# What you are asked to do
Of the entries below, return only those lines from the line with "intro s t loses hinv hstep hloses" to the line with "have hcompleted : 0", exactly, both included.

# Data supplied
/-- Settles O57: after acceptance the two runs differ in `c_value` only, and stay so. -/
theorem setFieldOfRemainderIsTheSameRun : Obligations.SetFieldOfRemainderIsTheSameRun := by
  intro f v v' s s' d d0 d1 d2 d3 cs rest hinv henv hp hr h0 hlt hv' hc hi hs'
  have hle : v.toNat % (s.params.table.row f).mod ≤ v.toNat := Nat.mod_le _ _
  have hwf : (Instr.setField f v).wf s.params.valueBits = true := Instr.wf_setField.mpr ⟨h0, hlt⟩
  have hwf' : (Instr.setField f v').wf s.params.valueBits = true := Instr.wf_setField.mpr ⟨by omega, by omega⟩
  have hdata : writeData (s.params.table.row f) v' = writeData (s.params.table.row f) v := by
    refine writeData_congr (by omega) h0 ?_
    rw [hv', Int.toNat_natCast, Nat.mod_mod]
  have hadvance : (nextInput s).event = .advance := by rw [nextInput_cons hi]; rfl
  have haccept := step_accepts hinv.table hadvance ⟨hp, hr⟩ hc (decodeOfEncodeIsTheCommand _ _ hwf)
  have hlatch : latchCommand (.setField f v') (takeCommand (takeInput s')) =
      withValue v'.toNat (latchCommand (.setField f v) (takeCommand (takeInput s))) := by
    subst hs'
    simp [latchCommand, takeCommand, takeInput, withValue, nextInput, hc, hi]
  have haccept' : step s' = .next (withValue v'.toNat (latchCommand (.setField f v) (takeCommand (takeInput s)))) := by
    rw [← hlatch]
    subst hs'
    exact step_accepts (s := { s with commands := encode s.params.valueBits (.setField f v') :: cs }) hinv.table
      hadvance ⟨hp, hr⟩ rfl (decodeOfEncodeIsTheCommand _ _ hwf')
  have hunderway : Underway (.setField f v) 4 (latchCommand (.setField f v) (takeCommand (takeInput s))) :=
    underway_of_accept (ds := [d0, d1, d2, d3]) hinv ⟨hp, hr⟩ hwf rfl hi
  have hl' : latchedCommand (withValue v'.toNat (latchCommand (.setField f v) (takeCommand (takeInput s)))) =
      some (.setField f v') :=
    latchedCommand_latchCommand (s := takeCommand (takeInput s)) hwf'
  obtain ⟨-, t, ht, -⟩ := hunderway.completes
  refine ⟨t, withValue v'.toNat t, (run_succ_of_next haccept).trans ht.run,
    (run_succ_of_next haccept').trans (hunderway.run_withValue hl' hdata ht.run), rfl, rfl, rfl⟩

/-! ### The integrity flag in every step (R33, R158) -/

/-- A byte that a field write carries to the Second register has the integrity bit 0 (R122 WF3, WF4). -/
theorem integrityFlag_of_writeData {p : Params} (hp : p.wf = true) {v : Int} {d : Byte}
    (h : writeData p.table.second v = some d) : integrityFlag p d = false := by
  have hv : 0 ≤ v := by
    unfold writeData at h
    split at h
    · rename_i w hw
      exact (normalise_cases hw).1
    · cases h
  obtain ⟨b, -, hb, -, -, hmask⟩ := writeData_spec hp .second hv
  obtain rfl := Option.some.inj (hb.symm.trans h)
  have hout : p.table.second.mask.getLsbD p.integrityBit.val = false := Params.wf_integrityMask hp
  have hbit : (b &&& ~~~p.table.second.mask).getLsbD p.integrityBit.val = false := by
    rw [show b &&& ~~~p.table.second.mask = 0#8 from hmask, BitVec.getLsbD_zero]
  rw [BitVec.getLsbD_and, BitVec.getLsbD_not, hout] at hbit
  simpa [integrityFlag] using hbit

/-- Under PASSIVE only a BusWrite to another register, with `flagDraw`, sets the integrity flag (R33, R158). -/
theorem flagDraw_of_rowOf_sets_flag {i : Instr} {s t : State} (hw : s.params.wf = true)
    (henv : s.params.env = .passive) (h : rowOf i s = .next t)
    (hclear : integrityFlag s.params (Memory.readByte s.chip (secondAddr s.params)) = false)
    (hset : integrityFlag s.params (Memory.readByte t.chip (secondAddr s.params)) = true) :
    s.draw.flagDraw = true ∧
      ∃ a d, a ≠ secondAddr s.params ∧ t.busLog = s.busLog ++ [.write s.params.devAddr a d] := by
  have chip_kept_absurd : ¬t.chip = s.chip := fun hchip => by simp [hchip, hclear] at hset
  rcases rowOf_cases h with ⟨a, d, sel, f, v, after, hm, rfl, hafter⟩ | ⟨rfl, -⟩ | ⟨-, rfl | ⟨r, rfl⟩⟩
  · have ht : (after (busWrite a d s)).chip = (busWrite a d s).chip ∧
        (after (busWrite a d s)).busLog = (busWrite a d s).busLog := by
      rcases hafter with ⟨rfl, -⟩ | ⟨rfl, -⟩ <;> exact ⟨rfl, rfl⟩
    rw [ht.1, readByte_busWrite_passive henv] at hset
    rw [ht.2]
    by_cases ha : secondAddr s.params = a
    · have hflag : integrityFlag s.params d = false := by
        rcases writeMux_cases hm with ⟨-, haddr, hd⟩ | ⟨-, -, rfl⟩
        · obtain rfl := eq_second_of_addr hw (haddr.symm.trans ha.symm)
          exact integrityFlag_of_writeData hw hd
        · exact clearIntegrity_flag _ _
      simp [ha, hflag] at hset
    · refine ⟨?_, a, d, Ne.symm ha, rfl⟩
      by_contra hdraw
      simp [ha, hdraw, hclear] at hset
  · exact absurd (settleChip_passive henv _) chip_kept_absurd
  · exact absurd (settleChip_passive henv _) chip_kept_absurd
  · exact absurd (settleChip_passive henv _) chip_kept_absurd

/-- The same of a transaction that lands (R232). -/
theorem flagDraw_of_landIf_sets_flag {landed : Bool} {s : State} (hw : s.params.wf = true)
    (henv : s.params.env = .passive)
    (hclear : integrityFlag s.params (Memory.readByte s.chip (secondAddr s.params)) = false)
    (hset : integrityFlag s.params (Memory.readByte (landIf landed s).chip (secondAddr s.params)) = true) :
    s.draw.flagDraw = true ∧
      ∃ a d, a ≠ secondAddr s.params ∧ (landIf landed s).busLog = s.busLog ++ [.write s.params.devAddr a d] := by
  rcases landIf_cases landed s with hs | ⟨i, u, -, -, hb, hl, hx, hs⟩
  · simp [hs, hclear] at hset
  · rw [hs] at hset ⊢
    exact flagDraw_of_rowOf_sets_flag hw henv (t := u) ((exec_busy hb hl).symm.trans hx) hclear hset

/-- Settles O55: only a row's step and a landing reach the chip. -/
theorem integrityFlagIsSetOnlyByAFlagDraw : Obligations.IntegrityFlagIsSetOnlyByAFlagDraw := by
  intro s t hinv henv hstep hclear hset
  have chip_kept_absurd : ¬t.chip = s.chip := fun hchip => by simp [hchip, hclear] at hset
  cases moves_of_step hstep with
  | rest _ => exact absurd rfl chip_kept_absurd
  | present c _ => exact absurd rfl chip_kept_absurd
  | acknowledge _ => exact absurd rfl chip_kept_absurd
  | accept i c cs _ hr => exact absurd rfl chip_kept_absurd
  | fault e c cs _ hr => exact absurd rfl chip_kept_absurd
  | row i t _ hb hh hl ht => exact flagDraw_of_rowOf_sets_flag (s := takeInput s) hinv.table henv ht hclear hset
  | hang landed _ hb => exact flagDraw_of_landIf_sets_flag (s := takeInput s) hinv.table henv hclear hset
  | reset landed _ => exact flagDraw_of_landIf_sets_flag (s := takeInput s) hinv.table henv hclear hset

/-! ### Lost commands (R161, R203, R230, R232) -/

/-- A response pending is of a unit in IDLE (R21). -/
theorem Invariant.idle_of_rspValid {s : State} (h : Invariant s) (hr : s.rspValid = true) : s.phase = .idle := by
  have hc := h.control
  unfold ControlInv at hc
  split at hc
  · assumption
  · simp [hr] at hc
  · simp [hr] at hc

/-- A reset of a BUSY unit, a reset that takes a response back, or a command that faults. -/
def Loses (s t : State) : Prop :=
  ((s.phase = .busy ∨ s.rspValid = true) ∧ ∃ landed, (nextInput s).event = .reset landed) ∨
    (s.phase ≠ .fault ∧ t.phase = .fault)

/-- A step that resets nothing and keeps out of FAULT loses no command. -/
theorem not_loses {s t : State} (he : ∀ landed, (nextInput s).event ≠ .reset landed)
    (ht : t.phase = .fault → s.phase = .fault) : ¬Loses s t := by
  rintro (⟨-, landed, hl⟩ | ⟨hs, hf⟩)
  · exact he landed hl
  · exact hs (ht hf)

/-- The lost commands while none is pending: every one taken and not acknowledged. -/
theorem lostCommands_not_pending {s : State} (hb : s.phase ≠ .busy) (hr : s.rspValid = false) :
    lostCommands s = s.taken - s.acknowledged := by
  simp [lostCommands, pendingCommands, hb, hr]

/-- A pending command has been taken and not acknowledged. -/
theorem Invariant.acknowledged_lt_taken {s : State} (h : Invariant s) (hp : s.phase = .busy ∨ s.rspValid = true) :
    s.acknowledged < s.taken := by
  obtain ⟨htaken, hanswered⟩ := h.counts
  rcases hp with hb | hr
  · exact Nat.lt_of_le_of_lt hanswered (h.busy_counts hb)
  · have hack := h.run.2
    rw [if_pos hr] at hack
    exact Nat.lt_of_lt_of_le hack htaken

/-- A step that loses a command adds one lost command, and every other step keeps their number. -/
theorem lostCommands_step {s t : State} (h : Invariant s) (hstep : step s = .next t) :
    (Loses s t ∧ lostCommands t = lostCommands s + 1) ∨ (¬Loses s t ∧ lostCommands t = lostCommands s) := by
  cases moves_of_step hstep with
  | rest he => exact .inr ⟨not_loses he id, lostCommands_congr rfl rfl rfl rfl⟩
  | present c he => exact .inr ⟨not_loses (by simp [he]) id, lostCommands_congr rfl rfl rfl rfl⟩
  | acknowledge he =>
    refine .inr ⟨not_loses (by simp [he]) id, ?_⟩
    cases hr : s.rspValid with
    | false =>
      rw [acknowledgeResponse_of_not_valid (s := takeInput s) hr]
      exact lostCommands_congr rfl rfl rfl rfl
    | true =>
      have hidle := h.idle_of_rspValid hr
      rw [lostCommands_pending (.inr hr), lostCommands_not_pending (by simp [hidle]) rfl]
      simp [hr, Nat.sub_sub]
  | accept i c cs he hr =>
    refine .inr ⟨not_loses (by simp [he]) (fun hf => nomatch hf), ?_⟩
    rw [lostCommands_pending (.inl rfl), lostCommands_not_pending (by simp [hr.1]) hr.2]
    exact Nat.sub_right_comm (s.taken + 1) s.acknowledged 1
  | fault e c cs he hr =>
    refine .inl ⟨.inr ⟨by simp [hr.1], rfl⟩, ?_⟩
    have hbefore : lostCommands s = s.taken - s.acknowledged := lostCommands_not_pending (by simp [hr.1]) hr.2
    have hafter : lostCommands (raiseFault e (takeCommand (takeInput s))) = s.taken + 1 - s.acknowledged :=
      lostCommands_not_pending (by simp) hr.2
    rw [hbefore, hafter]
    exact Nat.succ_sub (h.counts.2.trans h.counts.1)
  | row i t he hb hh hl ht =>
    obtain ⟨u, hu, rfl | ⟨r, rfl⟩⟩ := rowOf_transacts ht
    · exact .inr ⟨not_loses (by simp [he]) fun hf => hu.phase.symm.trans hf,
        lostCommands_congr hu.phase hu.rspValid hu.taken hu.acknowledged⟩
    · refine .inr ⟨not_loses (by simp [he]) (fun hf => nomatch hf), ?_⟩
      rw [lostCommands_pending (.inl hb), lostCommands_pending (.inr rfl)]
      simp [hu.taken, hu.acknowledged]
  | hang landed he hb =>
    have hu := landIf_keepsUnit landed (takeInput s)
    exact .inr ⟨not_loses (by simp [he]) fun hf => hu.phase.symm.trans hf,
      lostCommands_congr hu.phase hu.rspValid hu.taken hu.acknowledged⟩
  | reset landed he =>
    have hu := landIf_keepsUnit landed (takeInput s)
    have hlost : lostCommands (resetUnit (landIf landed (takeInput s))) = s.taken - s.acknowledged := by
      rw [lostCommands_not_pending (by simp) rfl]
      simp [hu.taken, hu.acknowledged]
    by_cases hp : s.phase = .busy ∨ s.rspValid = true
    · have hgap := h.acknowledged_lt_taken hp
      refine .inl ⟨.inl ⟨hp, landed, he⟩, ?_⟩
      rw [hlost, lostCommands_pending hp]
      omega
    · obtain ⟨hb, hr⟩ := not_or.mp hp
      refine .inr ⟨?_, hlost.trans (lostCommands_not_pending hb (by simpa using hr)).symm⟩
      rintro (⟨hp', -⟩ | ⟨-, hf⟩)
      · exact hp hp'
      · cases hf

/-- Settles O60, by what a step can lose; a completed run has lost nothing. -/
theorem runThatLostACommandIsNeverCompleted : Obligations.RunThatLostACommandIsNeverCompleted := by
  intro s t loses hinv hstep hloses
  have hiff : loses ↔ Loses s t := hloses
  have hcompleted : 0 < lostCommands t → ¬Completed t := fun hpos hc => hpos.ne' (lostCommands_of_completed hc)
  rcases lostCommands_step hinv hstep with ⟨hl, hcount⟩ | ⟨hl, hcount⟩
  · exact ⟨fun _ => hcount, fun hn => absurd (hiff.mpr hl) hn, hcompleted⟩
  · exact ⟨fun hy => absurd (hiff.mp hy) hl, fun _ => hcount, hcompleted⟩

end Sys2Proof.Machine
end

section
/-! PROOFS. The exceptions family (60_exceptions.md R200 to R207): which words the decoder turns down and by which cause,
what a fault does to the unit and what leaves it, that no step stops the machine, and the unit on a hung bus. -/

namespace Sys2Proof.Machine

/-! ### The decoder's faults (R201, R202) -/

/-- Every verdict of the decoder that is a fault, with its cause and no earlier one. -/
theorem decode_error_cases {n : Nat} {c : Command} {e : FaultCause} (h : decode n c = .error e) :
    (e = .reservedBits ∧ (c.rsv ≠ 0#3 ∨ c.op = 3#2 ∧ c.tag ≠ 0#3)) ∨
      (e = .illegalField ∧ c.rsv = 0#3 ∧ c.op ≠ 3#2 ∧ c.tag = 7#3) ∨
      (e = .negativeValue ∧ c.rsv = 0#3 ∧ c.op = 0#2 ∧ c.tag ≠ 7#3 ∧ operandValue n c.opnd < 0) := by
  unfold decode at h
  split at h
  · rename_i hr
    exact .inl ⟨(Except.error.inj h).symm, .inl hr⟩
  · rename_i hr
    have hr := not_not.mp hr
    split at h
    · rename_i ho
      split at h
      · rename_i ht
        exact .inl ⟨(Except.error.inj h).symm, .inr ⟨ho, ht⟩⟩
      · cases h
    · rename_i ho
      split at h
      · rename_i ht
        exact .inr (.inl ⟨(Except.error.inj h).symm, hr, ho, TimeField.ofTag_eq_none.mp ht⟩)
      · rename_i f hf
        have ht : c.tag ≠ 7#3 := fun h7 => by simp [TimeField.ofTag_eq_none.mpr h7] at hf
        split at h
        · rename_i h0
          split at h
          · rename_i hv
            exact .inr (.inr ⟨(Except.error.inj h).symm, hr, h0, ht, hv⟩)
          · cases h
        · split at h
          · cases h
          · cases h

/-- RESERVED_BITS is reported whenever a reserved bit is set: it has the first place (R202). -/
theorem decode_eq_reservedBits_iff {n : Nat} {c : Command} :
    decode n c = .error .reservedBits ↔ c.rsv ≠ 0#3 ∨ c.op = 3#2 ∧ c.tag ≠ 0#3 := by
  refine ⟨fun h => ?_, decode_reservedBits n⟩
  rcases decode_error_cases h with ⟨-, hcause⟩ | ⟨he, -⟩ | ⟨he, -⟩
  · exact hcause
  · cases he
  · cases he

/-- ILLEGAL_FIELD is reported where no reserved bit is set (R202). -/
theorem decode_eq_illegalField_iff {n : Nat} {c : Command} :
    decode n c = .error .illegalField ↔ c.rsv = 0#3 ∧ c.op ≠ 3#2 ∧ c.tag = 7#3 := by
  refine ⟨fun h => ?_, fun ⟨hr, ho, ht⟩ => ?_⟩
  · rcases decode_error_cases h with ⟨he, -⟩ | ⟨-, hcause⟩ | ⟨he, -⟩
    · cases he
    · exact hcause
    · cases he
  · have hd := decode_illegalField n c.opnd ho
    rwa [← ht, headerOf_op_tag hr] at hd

# Exercise solution
  intro s t loses hinv hstep hloses
  have hiff : loses ↔ Loses s t := hloses
  have hcompleted : 0 < lostCommands t → ¬Completed t := fun hpos hc => hpos.ne' (lostCommands_of_completed hc)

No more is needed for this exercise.